### Problem statement
Every record must appear in your reply exactly as written.
· · ·
/-! ## Table COL-3 -/

/-- The templates that a table's FIRST entries name, rising. -/
def namedBy (l : List (Nat × Entry)) : List Nat :=
  ((l.filter (fun e => e.2.first)).map (fun e => e.2.desc)).foldl (fun a o => insNat o a) []

/-- Check 15: the fields of the templates; an unused address field is not checked (R453). -/
def Ctl.check15 (s : Ctl) (d n k : Nat) (l : List (Nat × Entry)) : Option Nat :=
  (namedBy l).find? (fun i => !s.descFieldsOk d k false (s.template n k i))

/-- Working areas of templates open together do not overlap and lie below DYN_BASE. -/
def Ctl.check16 (s : Ctl) (n k : Nat) (l : List (Nat × Entry)) : Option Nat :=
  let sp := openSpans l []
  (namedBy l).find? (fun i =>
    let a := (s.template n k i).area
    decide (dynBase s n < a.2) ||
      (sp.filter (fun x => x.1 = i)).any (fun x => sp.any (fun y =>
        decide (y.1 < i) && decide (x.2.1 < y.2.2.1) && decide (y.2.1 < x.2.2.1) && rangesOverlap a (s.template n k y.1).area)))

def Ctl.check17 (s : Ctl) (d n k : Nat) (l : List (Nat × Entry)) : Option Nat :=
  (namedBy l).find? (fun i => !nbit (s.rdWord (groupAddr d (s.template n k i).group)) 0)

/-! ## Table PST-9 -/

def Ctl.check18 (s : Ctl) (d k : Nat) : BadAt :=
  match (List.range 4).find? (fun v =>
      let f := s.outFmt d k v
      f.resv || (f.valid && (decide (4 < f.fmt) || (f.fmt == 0 && f.stoch) || (decide (f.fmt ≤ 2) && (f.scaled || f.ovfNan))))) with
  | some v => some (0, v)
  | none => ((List.range 48).find? (fun l =>
      s.usedLink d k l && s.rd (LNK_CTRL.ROLE l) == 1 && !(s.outFmt d k (s.linkVariant d k l)).valid)).map (fun l => (0, l))

def Ctl.check19 (s : Ctl) (d n k : Nat) (l : List (Nat × Entry)) : Option Nat :=
  (namedBy l).find? (fun i => (s.template n k i).inStore && s.storeOff d)

/-- Tensors that a range of global chunks meets. -/
def Ctl.tensorsIn (s : Ctl) (d g0 n : Nat) : List Tensor :=
  let ce := s.ce d
  ((s.tensors d).map Prod.snd).filter (fun t => decide (t.first ce < g0 + n) && decide (g0 < t.first ce + t.chunks ce))

/-- Check 20 on one template. -/
def Ctl.storeGeometryOk (s : Ctl) (d : Nat) (t : Desc) : Bool :=
  let ce := s.ce d
  let geom := t.ce == ce && t.ringN == s.ringN d && t.ringPos == s.ringPos d
  let first (a : Nat) : Nat := winOff a / (4 * max 1 ce)
  let owned (a o : Nat) : Bool := (s.tensorsIn d (first a) t.chunks).all (fun x => x.owner == o)
  let striped (a : Nat) : Bool := first a % max 1 t.ringN == 0 && owned a 0xFFF
  (!(t.usesDst && winOf t.dst == 2) ||
      ((t.kind == 1 || t.kind == 4) && t.norm && geom && (if t.kind = 1 then striped t.dst else owned t.dst t.rootPos))) &&
    (!(t.usesSrc && decide (winOf t.src < 2)) ||
      (match t.kind with
       | 2 => geom && striped t.src
       | 5 => geom && owned t.src t.rootPos
       | 6 => t.ce == ce && owned t.src (s.ringPos d)
       | _ => false)) &&
    (!(t.used.any (fun a => winOf a == 3)) || (t.kind == 3 && !t.edge))

def Ctl.check20 (s : Ctl) (d n k : Nat) (l : List (Nat × Entry)) : Option Nat :=
  (namedBy l).find? (fun i => !s.storeGeometryOk d (s.template n k i))

/-- A binding of the bank, on some slice of the domain. -/
def Ctl.check21 (s : Ctl) (d k : Nat) : BadAt :=
  ((s.tensors d).find? (fun t =>
    decide (t.2.prog < 0xFFF0) && !(s.slicesOf d).any (fun n => (s.binding n k t.2.prog).valid))).map (fun t => (0, t.1))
· · ·
### Answer space
/-! ## Table COL-3 -/

/-- The templates that a table's FIRST entries name, rising. -/
def namedBy (l : List (Nat × Entry)) : List Nat :=
  ((l.filter (fun e => e.2.first)).map (fun e => e.2.desc)).foldl (fun a o => insNat o a) []

/-- Check 15: the fields of the templates; an unused address field is not checked (R453). -/
def Ctl.check15 (s : Ctl) (d n k : Nat) (l : List (Nat × Entry)) : Option Nat :=
  (namedBy l).find? (fun i => !s.descFieldsOk d k false (s.template n k i))

/-- Working areas of templates open together do not overlap and lie below DYN_BASE. -/
def Ctl.check16 (s : Ctl) (n k : Nat) (l : List (Nat × Entry)) : Option Nat :=
  let sp := openSpans l []
  (namedBy l).find? (fun i =>
    let a := (s.template n k i).area
    decide (dynBase s n < a.2) ||
      (sp.filter (fun x => x.1 = i)).any (fun x => sp.any (fun y =>
        decide (y.1 < i) && decide (x.2.1 < y.2.2.1) && decide (y.2.1 < x.2.2.1) && rangesOverlap a (s.template n k y.1).area)))

def Ctl.check17 (s : Ctl) (d n k : Nat) (l : List (Nat × Entry)) : Option Nat :=
  (namedBy l).find? (fun i => !nbit (s.rdWord (groupAddr d (s.template n k i).group)) 0)

/-! ## Table PST-9 -/

def Ctl.check18 (s : Ctl) (d k : Nat) : BadAt :=
  match (List.range 4).find? (fun v =>
      let f := s.outFmt d k v
      f.resv || (f.valid && (decide (4 < f.fmt) || (f.fmt == 0 && f.stoch) || (decide (f.fmt ≤ 2) && (f.scaled || f.ovfNan))))) with
  | some v => some (0, v)
  | none => ((List.range 48).find? (fun l =>
      s.usedLink d k l && s.rd (LNK_CTRL.ROLE l) == 1 && !(s.outFmt d k (s.linkVariant d k l)).valid)).map (fun l => (0, l))

def Ctl.check19 (s : Ctl) (d n k : Nat) (l : List (Nat × Entry)) : Option Nat :=
  (namedBy l).find? (fun i => (s.template n k i).inStore && s.storeOff d)

/-- Tensors that a range of global chunks meets. -/
def Ctl.tensorsIn (s : Ctl) (d g0 n : Nat) : List Tensor :=
  let ce := s.ce d
  ((s.tensors d).map Prod.snd).filter (fun t => decide (t.first ce < g0 + n) && decide (g0 < t.first ce + t.chunks ce))

/-- Check 20 on one template. -/
def Ctl.storeGeometryOk (s : Ctl) (d : Nat) (t : Desc) : Bool :=
  let ce := s.ce d
  let geom := t.ce == ce && t.ringN == s.ringN d && t.ringPos == s.ringPos d
  let first (a : Nat) : Nat := winOff a / (4 * max 1 ce)
  let owned (a o : Nat) : Bool := (s.tensorsIn d (first a) t.chunks).all (fun x => x.owner == o)
  let striped (a : Nat) : Bool := first a % max 1 t.ringN == 0 && owned a 0xFFF
  (!(t.usesDst && winOf t.dst == 2) ||
      ((t.kind == 1 || t.kind == 4) && t.norm && geom && (if t.kind = 1 then striped t.dst else owned t.dst t.rootPos))) &&
    (!(t.usesSrc && decide (winOf t.src < 2)) ||
      (match t.kind with
       | 2 => geom && striped t.src
       | 5 => geom && owned t.src t.rootPos
       | 6 => t.ce == ce && owned t.src (s.ringPos d)
       | _ => false)) &&
    (!(t.used.any (fun a => winOf a == 3)) || (t.kind == 3 && !t.edge))

def Ctl.check20 (s : Ctl) (d n k : Nat) (l : List (Nat × Entry)) : Option Nat :=
  (namedBy l).find? (fun i => !s.storeGeometryOk d (s.template n k i))

/-- A binding of the bank, on some slice of the domain. -/
def Ctl.check21 (s : Ctl) (d k : Nat) : BadAt :=
  ((s.tensors d).find? (fun t =>
    decide (t.2.prog < 0xFFF0) && !(s.slicesOf d).any (fun n => (s.binding n k t.2.prog).valid))).map (fun t => (0, t.1))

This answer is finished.